Is the following std::vector code valid?

std::vector<Foo> vec;
Foo foo(...);
assert(vec.size() == 0);
vec.reserve(100); // I've reserved 100 elems
vec[50] = foo; // but I haven't initialized any of them
// so am I assigning into uninitialized memory?
Is the above code safe?
It's not valid. The vector has no elements, so you cannot access any element of them. You just reserved space for 100 elements (which means that it's guaranteed that no reallocation happens until over 100 elements have been inserted).
The fact is that you cannot resize the vector without also initializing the elements (even if just default initializing).

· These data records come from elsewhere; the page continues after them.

/-! ### The counter -/

/-- The NT32 wrap (R76): TB_EXT_HI loads from TB_EXT_NEXT, or loads TB_EXT_HI + 1 and raises EXT_MISMATCH. From the wrap
TB_EXT_NEXT reads the value loaded. -/
def ntWrap (d : Dev) : Dev :=
  let hi := d.tb.extHi + 1
  let d1 := modTb (fun t => { t with extHi := hi, extNext := hi }) d
  if d.tb.extNext = hi then d1 else raise 0x10 8 d1

/-- Keep the last `n` units of a list of runs, newest first. -/
def keepRuns {α : Type} : Nat → List (α × Nat) → List (α × Nat)
  | _, [] => []
  | n, (t, k) :: rest => if n ≤ k then (if n = 0 then [] else [(t, n)]) else (t, k) :: keepRuns (n - k) rest
/-- One more unit of a value at the front of a list of runs. -/
def noteRun {α : Type} [DecidableEq α] (x : α) : List (α × Nat) → List (α × Nat)
  | (t, k) :: rest => if t = x then (t, k + 1) :: rest else (x, 1) :: (t, k) :: rest
  | [] => [(x, 1)]

/-- The ticks of 60 s at the 800 MHz of R72, over which R80 takes its mean (log entry 184). -/
def meanTicks : Nat := 48000000000

/-- Does the servo's output set the rate (R74, R80, R81)? -/
def servoSteers (t : TimeBase) : Bool :=
  decide (t.src ≠ 0) && decide (t.servo = .locking ∨ t.servo = .locked ∨ t.servo = .holdover)

/-- One Time Base tick (R72): the increment is added to the accumulator. A written increment is used from the tick after
its write, or from the tick after that while a step awaits this tick (R73, R79), and not while the last frequency is held
(R75). The servo's output is noted for R80 and the time since LOCKED was left for R89. -/
def tbTick (d : Dev) : Dev :=
  let hold := d.tb.refHold.isSome || match d.tb.step with | some p => p.tick.isNone | none => false
  let inc := if hold then d.tb.inc else d.tb.incNext.getD d.tb.inc
  let rest := if hold then d.tb.incNext else none
  let sum := d.tb.acc.toNat + inc.toNat
  let d1 := modTb (fun t => { t with
    acc := BitVec.ofNat 64 sum, inc := inc, incNext := rest, since := t.since + 1, ticks := t.ticks + 1,
    incRuns := if servoSteers t then keepRuns meanTicks (noteRun inc t.incRuns) else t.incRuns,
    sinceLocked := if t.servo = .locked then 0 else t.sinceLocked + inc.toNat }) d
  if sum < 2 ^ 64 then d1 else ntWrap d1

/-- The accepted range of TB_INC: nominal ± 2,684,354 (R73). -/
def incOk (v : Nat) : Bool := decide (0x13FD70A3E ≤ v) && decide (v ≤ 0x14028F5C2)

/-- Set the increment from the servo or an accepted write. -/
def setInc (v : Nat) (d : Dev) : Dev := modTb (fun t => { t with incNext := some (BitVec.ofNat 40 v) }) d

/-- TB_FREQ_PPB: the rate from nominal in ppb (R98; rounding is log entry 8). -/
def freqPpb (d : Dev) : Int := ((d.tb.inc.toNat : Int) - 0x140000000) * 1000000000 / 0x140000000

/-! ### Steps and the re-base (R78 to R84) -/

/-- The outcome of a step request (R79). -/
inductive StepRes where
  | refusedBusy | refusedRange | busy | discarded | accepted
  deriving DecidableEq, Repr

/-- Which row of R79's table a step of `s` ns meets, in the order listed. -/
def stepCheck (s : Int) (d : Dev) : StepRes :=
  if !d.tb.armed then .refusedBusy
  else if anyChannel d ∧ (rgN rTB_STEP_MAX_ACTIVE d : Int) < s.natAbs then .refusedRange
  else if d.tb.step.isSome then .busy
  else if s < 0 ∧ ((now64 d).toNat : Int) + s < 0 then .refusedRange
  else if s = 0 then .discarded
  else .accepted

/-- Hold a step for its tick: the next, or a named one (R79, R345, R418). -/
def holdStep (s : Int) (tick : Option NT32) (d : Dev) : Dev := modTb (fun t => { t with step := some ⟨s, tick⟩ }) d

/-- K of R82. -/
def rebaseK (s : Int) : Int := (s + 499999).fdiv 1000000

/-- The re-base boundary Q' (R82): the old grid's boundary B moved by K passes, and one further when that leaves less than
20 µs after the step. `b` and `nt` are re-based NT64 values. -/
def rebaseQ (b : Int) (s nt : Int) : Int :=
  let q := b + rebaseK s * 1000000
  if q - nt < 20000 then q + 1000000 else q

/-- The distance rule of R132 for one delay-list event at a step of `s` from old time `t`: an event reached by the step keeps its target and is
due, one beyond the signed range is marked for Q'. A target so far back that 32 bits no longer show it as past moves by whole passes to
stand less than a pass before the new time (log entry 199). -/
def stepEvent (s : Int) (t new : NT32) (e : DEvent) : DEvent :=
  let dist := sdiff e.target t - s
  if dist ≤ -2147483648 then { e with target := new - BitVec.ofInt 32 ((-dist) % 1000000) }
  else if 2147483647 < dist then { e with clip := true } else e

/-- A port's own instants, of elapsed time, in the NT a step of `s` leaves (R326). -/
def Port.moved (s : Int) (x : Port) : Port :=
  let mv (t : W64) : W64 := t + BitVec.ofInt 64 s
  { x with busy := x.busy.map mv, busyFrom := mv x.busyFrom, wakeAt := x.wakeAt.map mv, lastSent := mv x.lastSent }

/-- The step itself (R79, R82, R132): NT64 moves by S, TB_EXT_NEXT is reloaded, ARMED clears, TB_LAST_STEP_AT and
STEP_APPLIED, and where the Weir is seeded its next boundary becomes Q'. A PPS_OUT pulse in progress keeps its length (R84). -/
def applyStep (s : Int) (d : Dev) : Dev :=
  let old64 : Int := (now64 d).toNat
  let b : Int := old64 + sdiff d.weir.nextP (now d)
  let new64 := BitVec.ofInt 64 (old64 + s)
  let newNt : NT32 := new64.extractLsb' 0 32
  let hi : W32 := new64.extractLsb' 32 32
  let frac : W32 := d.tb.acc.extractLsb' 0 32
  let q := rebaseQ b s (old64 + s)
  let d1 := modTb (fun t => { t with
    acc := newNt ++ frac, extHi := hi, extNext := hi + 1, armed := false, step := none,
    ppsRise := t.ppsRise + BitVec.ofInt 32 s, since := 0, stepped := true, secIdx := new64.toNat / 1000000000,
    rebase := if d.weir.seeded then some ⟨s, rebaseK s, BitVec.ofInt 32 q⟩ else none })
    { d with
      ports := d.ports.map fun e => (e.1, e.2.moved s)
      lfe := { d.lfe with lines := d.lfe.lines.map fun e => (e.1, { e.2 with rangedAt := e.2.rangedAt.map (· + BitVec.ofInt 64 s) }) } }
  let d2 := if d.weir.seeded then
      { d1 with weir := { d1.weir with
                          nextP := BitVec.ofInt 32 q,
                          dl := d1.weir.dl.map fun e => (e.1, e.2.map (stepEvent s (now d) newNt)) } } else d1
  raise 0x10 2 (setRgN rTB_LAST_STEP_AT newNt.toNat d2)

You should use vec.resize(100) if you want to index-in right away.
vec[50] is only safe if 50 < vec.size(). reserve() doesn't change the size of a vector, but resize() does and constructs the contained type.
It won't work. While the container has 100 elements reserved, it still has 0 elements.
You need to insert elements in order to access that portion of memory. Like Jon-Eric said, resize() is the way to go.
std::vector::reserve(100) will claim 100*sizeof(Foo) of free memory, so that further insertion to a vector will not do a memory allocation until 100*sizeof(foo) is full, but accessing the element of that vector will give indeterministic content of that element, since its only claim the memory not allocate it.
Before you can use operator[] to access 50th element you should either call resize, push_back() something 50 times or use std::fill_n algorithm.